**Description of the task**: Using the data below, report how many lines hold the word "toGates". Include nothing else in the reply.

[[ Input material open ]]

/-- Step 4: the codes of the rings, each over every handle before the next code. -/
def ringCodes (s : State) (n : Nat) (hs : List (Handle × Bool × Bool × Nat)) : Option (Nat × Nat) :=
  let busy := fun (p : Handle × Bool × Bool × Nat) =>
    (p.2.1 && decide (s.endHolder n p.1.ring true ≠ 0)) || (p.2.2.1 && decide (s.endHolder n p.1.ring false ≠ 0))
      || decide (1 < (hs.filter (fun q => q.1.ring = p.1.ring && ((q.2.1 && p.2.1) || (q.2.2.1 && p.2.2.1)))).length)
  let find := fun (code : Nat) (t : Handle × Bool × Bool × Nat → Bool) => (hs.find? t).map (fun p => (code, p.2.2.2))
  (find E.RING_UNBOUND (fun p => !p.1.bound)).or
    ((find E.RING_CFG (fun p => !(s.ring n p.1.ring).configured)).or
      ((find E.RING_ABORTED (fun p => (s.ring n p.1.ring).aborted)).or (find E.RING_BUSY busy)))

/-- Step 5 for gate `j`: its linked operand, its output, formats and counts, the rows of a Groomer gate. out_q may take the flat output of an SMV:
R185 gives no code for it (DESIGN CHOICE, log 203). -/
def SlmRec.linkOk (r : SlmRec) (j : Nat) (g : RecGate) : Bool :=
  let fed := decide (0 < j) || r.inEn
  match g.op with
  | none => false
  | some go =>
    let opnd := g.cmd.operand g.linkOp
    let pair :=
      match r.gates[j - 1]?, go with
      | some p, .unit op =>
        (match j, p.op with
          | 0, _ => true
          | _, some (.unit pop) =>
            opnd.fmt = p.cmd.tD.fmt && decide (opnd.count = p.cmd.tD.count)
              && (pop ≠ .smv || op.unitOf 0 = .vector || op = .spush)
          | _, _ => true)
      | _, _ => true
    let rows := match go with
      | .unit op => !rowTooLong op g.cmd.tA
      | .stream => true
    (!fed || (go.allows g.linkOp && pair && rows)) && (!(r.feeds j || r.outEn) || go.gives)

/-- The first gate that fails a test: its index. -/
def SlmRec.badGate (r : SlmRec) (t : Nat → RecGate → Bool) : Option Nat :=
  (List.range r.gates.length).find? (fun j => match r.gates[j]? with | some g => !t j g | none => false)

/-- The gates of a command as they run. -/
def SlmRec.toGates (r : SlmRec) (x : Ctx) (id : Nat) : List Gate :=
  (r.gates.zip (List.range r.gates.length)).map (fun p =>
    let j := p.2
    let g := p.1
    match g.op with
    | some (.unit op) =>
      let cmd := { g.cmd with chain := some id, pd := 0 }
      let us := match op with
        | .gnrm | .gsmx | .gnrmb | .gsmxb => groomUnits cmd
        | _ => [op.unitOf (fieldOf g.it.ctl 0 1)]
      { units := us, cmd := cmd, linkOp := g.linkOp, linked := r.linkedOut j && (GateOp.unit op).gives, tee := r.teeOf j }
    | _ => { units := [], cmd := g.cmd, ring := some (x.hd g.ia.q).ring, linkOp := g.linkOp })

/-- A gate's command takes its place in the Snowpack as the control processor sees it. -/
def gatePut (n : Nat) (s : State) (g : Gate) : State :=
  match g.cmd.op with
  | .spush => if g.ring.isNone then snowQueuePush s n g.cmd.tA.bytes else s
  | .spop => snowQueuePop s n
  | .gnrm | .gsmx | .gnrmb | .gsmxb => groomPut n s g.cmd
  | _ => s

/-- Whether a gate pops a record that lies deeper than the directory. -/
def gatePops (g : Gate) : Bool := g.cmd.op = .spop || (g.cmd.op = .gnrmb && decide (g.cmd.spillRows ≠ 0))

/-- Step 3 over the gates, each checked after those before it have taken their places in the Snowpack (spec/04 R90, spec/09 R197). A pop that is held
finds nothing yet, and no gate after it is checked (R199). -/
def SlmRec.ownFault (r : SlmRec) (n : Nat) (x : Ctx) (off : Nat) : List (RecGate × Gate × Nat) → State → Option (Nat × Nat)
  | [], _ => none
  | p :: ps, s =>
    if gatePops p.2.1 && s.snowHeld n then none
    else match r.ownCode s x p.2.2 p.1 with
    | some c => some (c, off + 64 + 16 * p.2.2)
    | none => r.ownFault n x off ps (gatePut n s p.2.1)

/-- Whether a pop of the gates is held (R199), each seen after those before it. -/
def gatesHeld (n : Nat) : List Gate → State → Bool
  | [], _ => false
  | g :: gs, s => (gatePops g && s.snowHeld n) || gatesHeld n gs (gatePut n s g)

/-- The checks of SLM in the order of R185: the code and the SRAM offset to record. An SLM whose pop is held has passed those before it (R199). -/
def slmFault (s : State) (n k off : Nat) : Option (Nat × Nat) :=
  let x := s.ctx n k
  if off % 64 ≠ 0 then some (E.SLM_REC, off)
  else if 0x3000000 < off + 64 then some (E.ADDR_UNMAPPED, off)
  else
    let ng := fieldOf ((s.lbytes n 1 off 1).getD 0 0) 0 3
    if ng = 0 ∨ ng = 7 then some (E.SLM_REC, off)
    else if 0x3000000 < off + 64 + 16 * ng then some (E.ADDR_UNMAPPED, off)
    else
      let r := readRec s n k off ng
      let entry := fun (j : Nat) => off + 64 + 16 * j
      if !r.reservedOk ng then some (E.SLM_REC, off)
      else
        match r.badGate (r.gateOk x) with
        | some j => some (E.SLM_GATE, entry j)
        | none =>
          match r.ownFault n x off (r.gates.zip ((r.toGates x 0).zip (List.range ng))) s with
          | some f => some f
          | none =>
            if gatesHeld n (r.toGates x 0) s then none
            else match ringCodes s n (r.handles x off) with
            | some f => some f
            | none =>
              let badRole := (r.inEn && (x.hd r.inQ).producer) || (r.outEn && !(x.hd r.outQ).producer)
              if badRole then some (E.SLM_LINK, off) else (r.badGate r.linkOk).map (fun j => (E.SLM_LINK, entry j))

/-! ## Issue (R186) -/

/-- The lists of the stream gates. -/
def SlmRec.lists (r : SlmRec) (x : Ctx) (k id : Nat) : List SCmd :=
  ((r.gates.zip (List.range r.gates.length)).filter (fun p => p.1.op = some .stream)).map (fun p =>
    let g := p.1
    let inb := r.isStreamIn x p.2
    let total := match (if inb then r.gates[p.2 + 1]? else r.gates[p.2 - 1]?) with
      | some h => (match h.op with | some (.unit _) => if inb then feedBytes h.cmd h.linkOp else outBytes h.cmd | _ => 0)
      | none => 0
    .list (x.hd g.ia.q).ring
      { inbound := inb, base := (x.sr g.ia.a.toNat).toNat, count := (x.sr g.ia.b.toNat).toNat, ctx := k, inc := x.inc,
        chain := some id, total := total })

/-- Registers that an SLM's gates name, for the hold on outstanding loads (R186). -/
def SlmRec.regs (r : SlmRec) (s : State) : List Nat × List Nat :=
  r.gates.foldl (fun p g =>
    match g.op with
    | some (.unit .vscale) => (fieldOf g.it.ctl 0 5 :: p.1, p.2 ++ heldDescs g.it s true true true true)
    | some (.unit _) => (p.1, p.2 ++ heldDescs g.it s true true true true)
    | some .stream => (g.ia.a.toNat :: g.ia.b.toNat :: p.1, p.2)
    | none => p) ([], [])

/-- The record that an SLM at an offset reads, when it lies in SRAM. -/
def slmRec (s : State) (n k off : Nat) : SlmRec :=
  let ng := fieldOf ((s.lbytes n 1 off 1).getD 0 0) 0 3
  if off % 64 ≠ 0 ∨ 0x3000000 < off + 64 + 16 * ng ∨ ng = 7 then { hdr := [], gates := [] } else readRec s n k off ng

/-- The units that a command's gates need room in; the stream engine once for each stream gate. -/
def gateUnits (r : SlmRec) (gs : List Gate) : List UnitId :=
  (gs.map (·.units)).flatten ++ (if r.gates.any (fun g => g.op = some .stream) then [.stream] else [])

[[ Input material closed ]]

**Task output**: 3